Perhaps  that's  one  reason  why  it  didn't  feature  more  highly  in  the  poll; there  is  too  much  of  the  late  seventies  in  there  for  people  who've  no  idea  who  Clive  Jenkins  was. Certainly  corporate  culture  has  moved  on  from  the  days  of   Reggie's  appalling  boss  C.J.  ( John  Barron ) whose  pompous  self-adoration  - "I  didn't  get  where  I  am  today"   and  sadistic  deployment  of  whoopee  cushions  was  enough  to  put  me  off  working  in  the  private  sector  for  life. These  days  you're  more  likely  to  encounter  a  character  like Reggie's  ghastly  son-in-law Tom  ( Tim  Preece  then  Leslie  Schofield )  a  Guardian  reader  concerned  with   outward  political  correctness  but  really  just  a  venal  hypocrite.  The  series  is  also  very  male-centric ; there's  nothing  misogynistic  about  the  portrayal  of  the  female  characters  - the  ones  we  meet  anyway - but  they're  not  very  interesting  either.

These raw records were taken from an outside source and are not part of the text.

-- ==== Sys2Proof/Laws/Frames.lean ====
section
/-! SUPPORT. For each shared operation, one lemma that names every field it leaves as it was. -/

namespace Sys2Proof.Machine.State

/-! ### Operations made along a list -/

@[simp] theorem foldl_settings {α : Type} (f : State → α → State) (h : ∀ s a, (f s a).settings = s.settings) (l : List α)
    (s : State) : (l.foldl f s).settings = s.settings := by
  induction l generalizing s with
  | nil => rfl
  | cons a l ih => rw [List.foldl_cons, ih, h]

@[simp] theorem foldl_stopped {α : Type} (f : State → α → State) (h : ∀ s a, (f s a).stopped = s.stopped) (l : List α)
    (s : State) : (l.foldl f s).stopped = s.stopped := by
  induction l generalizing s with
  | nil => rfl
  | cons a l ih => rw [List.foldl_cons, ih, h]

@[simp] theorem foldl_records {α : Type} (f : State → α → State) (h : ∀ s a, (f s a).records = s.records) (l : List α)
    (s : State) : (l.foldl f s).records = s.records := by
  induction l generalizing s with
  | nil => rfl
  | cons a l ih => rw [List.foldl_cons, ih, h]

@[simp] theorem foldl_lanes {α : Type} (f : State → α → State) (h : ∀ s a, (f s a).lanes = s.lanes) (l : List α)
    (s : State) : (l.foldl f s).lanes = s.lanes := by
  induction l generalizing s with
  | nil => rfl
  | cons a l ih => rw [List.foldl_cons, ih, h]

@[simp] theorem foldl_levels {α : Type} (f : State → α → State) (h : ∀ s a, (f s a).levels = s.levels) (l : List α)
    (s : State) : (l.foldl f s).levels = s.levels := by
  induction l generalizing s with
  | nil => rfl
  | cons a l ih => rw [List.foldl_cons, ih, h]

@[simp] theorem foldl_slots {α : Type} (f : State → α → State) (h : ∀ s a, (f s a).slots = s.slots) (l : List α)
    (s : State) : (l.foldl f s).slots = s.slots := by
  induction l generalizing s with
  | nil => rfl
  | cons a l ih => rw [List.foldl_cons, ih, h]

@[simp] theorem foldl_claims {α : Type} (f : State → α → State) (h : ∀ s a, (f s a).claims = s.claims) (l : List α)
    (s : State) : (l.foldl f s).claims = s.claims := by
  induction l generalizing s with
  | nil => rfl
  | cons a l ih => rw [List.foldl_cons, ih, h]

@[simp] theorem foldl_approvals {α : Type} (f : State → α → State) (h : ∀ s a, (f s a).approvals = s.approvals) (l : List α)
    (s : State) : (l.foldl f s).approvals = s.approvals := by
  induction l generalizing s with
  | nil => rfl
  | cons a l ih => rw [List.foldl_cons, ih, h]

@[simp] theorem foldl_lifts {α : Type} (f : State → α → State) (h : ∀ s a, (f s a).lifts = s.lifts) (l : List α)
    (s : State) : (l.foldl f s).lifts = s.lifts := by
  induction l generalizing s with
  | nil => rfl
  | cons a l ih => rw [List.foldl_cons, ih, h]

@[simp] theorem foldl_entries {α : Type} (f : State → α → State) (h : ∀ s a, (f s a).entries = s.entries) (l : List α)
    (s : State) : (l.foldl f s).entries = s.entries := by
  induction l generalizing s with
  | nil => rfl
  | cons a l ih => rw [List.foldl_cons, ih, h]

@[simp] theorem foldl_stations {α : Type} (f : State → α → State) (h : ∀ s a, (f s a).stations = s.stations) (l : List α)
    (s : State) : (l.foldl f s).stations = s.stations := by
  induction l generalizing s with
  | nil => rfl
  | cons a l ih => rw [List.foldl_cons, ih, h]

@[simp] theorem foldl_lists {α : Type} (f : State → α → State) (h : ∀ s a, (f s a).lists = s.lists) (l : List α)
    (s : State) : (l.foldl f s).lists = s.lists := by
  induction l generalizing s with
  | nil => rfl
  | cons a l ih => rw [List.foldl_cons, ih, h]

@[simp] theorem foldl_opening {α : Type} (f : State → α → State) (h : ∀ s a, (f s a).opening = s.opening) (l : List α)
    (s : State) : (l.foldl f s).opening = s.opening := by
  induction l generalizing s with
  | nil => rfl
  | cons a l ih => rw [List.foldl_cons, ih, h]

@[simp] theorem foldl_unsolicited {α : Type} (f : State → α → State) (h : ∀ s a, (f s a).unsolicited = s.unsolicited) (l : List α)
    (s : State) : (l.foldl f s).unsolicited = s.unsolicited := by
  induction l generalizing s with
  | nil => rfl
  | cons a l ih => rw [List.foldl_cons, ih, h]

@[simp] theorem foldl_links {α : Type} (f : State → α → State) (h : ∀ s a, (f s a).links = s.links) (l : List α)
    (s : State) : (l.foldl f s).links = s.links := by
  induction l generalizing s with
  | nil => rfl
  | cons a l ih => rw [List.foldl_cons, ih, h]

@[simp] theorem foldl_flags {α : Type} (f : State → α → State) (h : ∀ s a, (f s a).flags = s.flags) (l : List α)
    (s : State) : (l.foldl f s).flags = s.flags := by
  induction l generalizing s with
  | nil => rfl
  | cons a l ih => rw [List.foldl_cons, ih, h]

@[simp] theorem foldl_attention {α : Type} (f : State → α → State) (h : ∀ s a, (f s a).attention = s.attention) (l : List α)
    (s : State) : (l.foldl f s).attention = s.attention := by
  induction l generalizing s with
  | nil => rfl
  | cons a l ih => rw [List.foldl_cons, ih, h]

@[simp] theorem foldl_cause {α : Type} (f : State → α → State) (h : ∀ s a, (f s a).cause = s.cause) (l : List α)
    (s : State) : (l.foldl f s).cause = s.cause := by
  induction l generalizing s with
  | nil => rfl
  | cons a l ih => rw [List.foldl_cons, ih, h]

@[simp] theorem foldl_fresh {α : Type} (f : State → α → State) (h : ∀ s a, (f s a).fresh = s.fresh) (l : List α)
    (s : State) : (l.foldl f s).fresh = s.fresh := by
  induction l generalizing s with
  | nil => rfl
  | cons a l ih => rw [List.foldl_cons, ih, h]

/-! ### One operation after another, in the order of their definitions -/

@[simp] theorem hear_frame (s : State) (p : Port) (b : List Byte) :
    (s.hear p b).settings = s.settings ∧ (s.hear p b).stopped = s.stopped ∧ (s.hear p b).records = s.records ∧
    (s.hear p b).lanes = s.lanes ∧ (s.hear p b).levels = s.levels ∧ (s.hear p b).slots = s.slots ∧
    (s.hear p b).claims = s.claims ∧ (s.hear p b).approvals = s.approvals ∧ (s.hear p b).lifts = s.lifts ∧
    (s.hear p b).entries = s.entries ∧ (s.hear p b).stations = s.stations ∧ (s.hear p b).lists = s.lists ∧
    (s.hear p b).opening = s.opening ∧ (s.hear p b).unsolicited = s.unsolicited ∧ (s.hear p b).flags = s.flags ∧
    (s.hear p b).attention = s.attention ∧ (s.hear p b).cause = s.cause ∧ (s.hear p b).fresh = s.fresh := by
  unfold hear; simp

@[simp] theorem sendStatus_frame (s : State) :
    (s.sendStatus).settings = s.settings ∧ (s.sendStatus).stopped = s.stopped ∧ (s.sendStatus).records = s.records ∧
    (s.sendStatus).lanes = s.lanes ∧ (s.sendStatus).levels = s.levels ∧ (s.sendStatus).slots = s.slots ∧
    (s.sendStatus).claims = s.claims ∧ (s.sendStatus).approvals = s.approvals ∧ (s.sendStatus).lifts = s.lifts ∧
    (s.sendStatus).entries = s.entries ∧ (s.sendStatus).stations = s.stations ∧ (s.sendStatus).lists = s.lists ∧
    (s.sendStatus).opening = s.opening ∧ (s.sendStatus).unsolicited = s.unsolicited ∧ (s.sendStatus).flags = s.flags ∧
    (s.sendStatus).attention = s.attention ∧ (s.sendStatus).cause = s.cause := by
  unfold sendStatus; simp

@[simp] theorem frameGone_frame (s : State) (p : Port) :
    (s.frameGone p).settings = s.settings ∧ (s.frameGone p).stopped = s.stopped ∧
    (s.frameGone p).records = s.records ∧ (s.frameGone p).lanes = s.lanes ∧ (s.frameGone p).levels = s.levels ∧
    (s.frameGone p).slots = s.slots ∧ (s.frameGone p).claims = s.claims ∧ (s.frameGone p).approvals = s.approvals ∧
    (s.frameGone p).lifts = s.lifts ∧ (s.frameGone p).entries = s.entries ∧ (s.frameGone p).stations = s.stations ∧
    (s.frameGone p).lists = s.lists ∧ (s.frameGone p).opening = s.opening ∧
    (s.frameGone p).unsolicited = s.unsolicited ∧ (s.frameGone p).flags = s.flags ∧
    (s.frameGone p).attention = s.attention ∧ (s.frameGone p).cause = s.cause ∧ (s.frameGone p).fresh = s.fresh := by
  unfold frameGone; simp

@[simp] theorem refreshPointers_frame (s : State) :
    (s.refreshPointers).settings = s.settings ∧ (s.refreshPointers).stopped = s.stopped ∧
    (s.refreshPointers).records = s.records ∧ (s.refreshPointers).lanes = s.lanes ∧
    (s.refreshPointers).levels = s.levels ∧ (s.refreshPointers).slots = s.slots ∧
    (s.refreshPointers).claims = s.claims ∧ (s.refreshPointers).approvals = s.approvals ∧
    (s.refreshPointers).lifts = s.lifts ∧ (s.refreshPointers).entries = s.entries ∧
    (s.refreshPointers).lists = s.lists ∧ (s.refreshPointers).opening = s.opening ∧
    (s.refreshPointers).unsolicited = s.unsolicited ∧ (s.refreshPointers).links = s.links ∧
    (s.refreshPointers).flags = s.flags ∧ (s.refreshPointers).attention = s.attention ∧
    (s.refreshPointers).fresh = s.fresh := by
  unfold refreshPointers; simp

@[simp] theorem dropClaim_frame (s : State) (l : Level) :
    (s.dropClaim l).settings = s.settings ∧ (s.dropClaim l).stopped = s.stopped ∧
    (s.dropClaim l).records = s.records ∧ (s.dropClaim l).lanes = s.lanes ∧ (s.dropClaim l).levels = s.levels ∧
    (s.dropClaim l).slots = s.slots ∧ (s.dropClaim l).lifts = s.lifts ∧ (s.dropClaim l).entries = s.entries ∧
    (s.dropClaim l).stations = s.stations ∧ (s.dropClaim l).lists = s.lists ∧ (s.dropClaim l).opening = s.opening ∧
    (s.dropClaim l).unsolicited = s.unsolicited ∧ (s.dropClaim l).links = s.links ∧ (s.dropClaim l).flags = s.flags ∧
    (s.dropClaim l).attention = s.attention ∧ (s.dropClaim l).cause = s.cause ∧ (s.dropClaim l).fresh = s.fresh := by
  unfold dropClaim; simp

@[simp] theorem freeSlot_frame (s : State) (i : Fin 34) (e : LastEnd) :
    (s.freeSlot i e).settings = s.settings ∧ (s.freeSlot i e).stopped = s.stopped ∧
    (s.freeSlot i e).records = s.records ∧ (s.freeSlot i e).lanes = s.lanes ∧ (s.freeSlot i e).levels = s.levels ∧
    (s.freeSlot i e).claims = s.claims ∧ (s.freeSlot i e).approvals = s.approvals ∧ (s.freeSlot i e).lifts = s.lifts ∧
    (s.freeSlot i e).entries = s.entries ∧ (s.freeSlot i e).stations = s.stations ∧ (s.freeSlot i e).lists = s.lists ∧
    (s.freeSlot i e).opening = s.opening ∧ (s.freeSlot i e).unsolicited = s.unsolicited ∧
    (s.freeSlot i e).links = s.links ∧ (s.freeSlot i e).flags = s.flags ∧ (s.freeSlot i e).attention = s.attention ∧
    (s.freeSlot i e).cause = s.cause ∧ (s.freeSlot i e).fresh = s.fresh := by
  unfold freeSlot; simp

@[simp] theorem clearStreak_frame (s : State) (l : Level) :
    (s.clearStreak l).settings = s.settings ∧ (s.clearStreak l).stopped = s.stopped ∧
    (s.clearStreak l).records = s.records ∧ (s.clearStreak l).lanes = s.lanes ∧ (s.clearStreak l).slots = s.slots ∧
    (s.clearStreak l).claims = s.claims ∧ (s.clearStreak l).approvals = s.approvals ∧
    (s.clearStreak l).lifts = s.lifts ∧ (s.clearStreak l).entries = s.entries ∧
    (s.clearStreak l).stations = s.stations ∧ (s.clearStreak l).lists = s.lists ∧
    (s.clearStreak l).opening = s.opening ∧ (s.clearStreak l).unsolicited = s.unsolicited ∧
    (s.clearStreak l).links = s.links ∧ (s.clearStreak l).flags = s.flags ∧
    (s.clearStreak l).attention = s.attention ∧ (s.clearStreak l).cause = s.cause ∧ (s.clearStreak l).fresh = s.fresh := by
  unfold clearStreak; simp

@[simp] theorem raiseStreak_frame (s : State) (l : Level) :
    (s.raiseStreak l).settings = s.settings ∧ (s.raiseStreak l).stopped = s.stopped ∧
    (s.raiseStreak l).records = s.records ∧ (s.raiseStreak l).lanes = s.lanes ∧ (s.raiseStreak l).slots = s.slots ∧
    (s.raiseStreak l).claims = s.claims ∧ (s.raiseStreak l).approvals = s.approvals ∧
    (s.raiseStreak l).lifts = s.lifts ∧ (s.raiseStreak l).entries = s.entries ∧
    (s.raiseStreak l).stations = s.stations ∧ (s.raiseStreak l).lists = s.lists ∧
    (s.raiseStreak l).opening = s.opening ∧ (s.raiseStreak l).unsolicited = s.unsolicited ∧
    (s.raiseStreak l).links = s.links ∧ (s.raiseStreak l).flags = s.flags ∧
    (s.raiseStreak l).attention = s.attention ∧ (s.raiseStreak l).cause = s.cause ∧ (s.raiseStreak l).fresh = s.fresh := by
  unfold raiseStreak; simp

@[simp] theorem pauseTimers_frame (s : State) :
    (s.pauseTimers).settings = s.settings ∧ (s.pauseTimers).stopped = s.stopped ∧
    (s.pauseTimers).records = s.records ∧ (s.pauseTimers).lanes = s.lanes ∧ (s.pauseTimers).levels = s.levels ∧
    (s.pauseTimers).claims = s.claims ∧ (s.pauseTimers).approvals = s.approvals ∧ (s.pauseTimers).lifts = s.lifts ∧
    (s.pauseTimers).entries = s.entries ∧ (s.pauseTimers).stations = s.stations ∧ (s.pauseTimers).lists = s.lists ∧
    (s.pauseTimers).opening = s.opening ∧ (s.pauseTimers).unsolicited = s.unsolicited ∧
    (s.pauseTimers).links = s.links ∧ (s.pauseTimers).flags = s.flags ∧ (s.pauseTimers).attention = s.attention ∧
    (s.pauseTimers).cause = s.cause ∧ (s.pauseTimers).fresh = s.fresh := by
  unfold pauseTimers; simp

@[simp] theorem restartTimers_frame (s : State) :
    (s.restartTimers).settings = s.settings ∧ (s.restartTimers).stopped = s.stopped ∧
    (s.restartTimers).records = s.records ∧ (s.restartTimers).lanes = s.lanes ∧ (s.restartTimers).levels = s.levels ∧
    (s.restartTimers).claims = s.claims ∧ (s.restartTimers).approvals = s.approvals ∧
    (s.restartTimers).lifts = s.lifts ∧ (s.restartTimers).entries = s.entries ∧
    (s.restartTimers).stations = s.stations ∧ (s.restartTimers).lists = s.lists ∧
    (s.restartTimers).opening = s.opening ∧ (s.restartTimers).unsolicited = s.unsolicited ∧
    (s.restartTimers).links = s.links ∧ (s.restartTimers).flags = s.flags ∧
    (s.restartTimers).attention = s.attention ∧ (s.restartTimers).cause = s.cause ∧ (s.restartTimers).fresh = s.fresh := by
  unfold restartTimers; simp

@[simp] theorem park_frame (s : State) (x : Side) :
    (s.park x).settings = s.settings ∧ (s.park x).stopped = s.stopped ∧ (s.park x).records = s.records ∧
    (s.park x).lanes = s.lanes ∧ (s.park x).levels = s.levels ∧ (s.park x).slots = s.slots ∧
    (s.park x).claims = s.claims ∧ (s.park x).approvals = s.approvals ∧ (s.park x).entries = s.entries ∧
    (s.park x).stations = s.stations ∧ (s.park x).lists = s.lists ∧ (s.park x).opening = s.opening ∧
    (s.park x).unsolicited = s.unsolicited ∧ (s.park x).flags = s.flags ∧ (s.park x).attention = s.attention ∧
    (s.park x).cause = s.cause ∧ (s.park x).fresh = s.fresh := by
  unfold park; simp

I  think  the  main  reason  though  was  the  fact  that  it  didn't  quit  while  it  was  ahead. Nobbs  wrote  a  third  book  "The  Better  World  of  Reginald  Perrin"  and  this  was  dramatised  as  the  third  series  at  the  end  of  1978.  Where  I  came  in  was  a  repeat  of  the  earlier  series  to  build  up  anticipation  for  this  third  instalment. Unfortunately  it  was  only  OK-ish. Reggie  gathered  all  the  other characters  together  to  set  up  a  commune  called  "Perrin's"  for  distressed  middle  age  people. It  had  its  moments  but  the  concept  seemed  a  bit  tired  ; we  were  at  the  wrong  end  of  the  decade  for  a  satire  on  communal  living. The  setting  was  claustrophobic  and  the  catch  phrases  seemed  tired.

Worse  was  to  follow. Rossiter  died  in  1984  and  that  seemed  to  rule  out  any  return  for  Reggie  but  twelve  years  later  Nobbs  and  the  BBC  contrived  The  Legacy  of  Reginald  Perrin  which  gathered  together  most  of  the  old  cast   for  seven  episodes  seemingly  hell  bent on   trashing  the  memory. It  was  universally  derided.  The  2009  re-make  (  after  the  poll  of  course )  with  Martin  Clunes  as  Reggie  didn't  fare  much  better.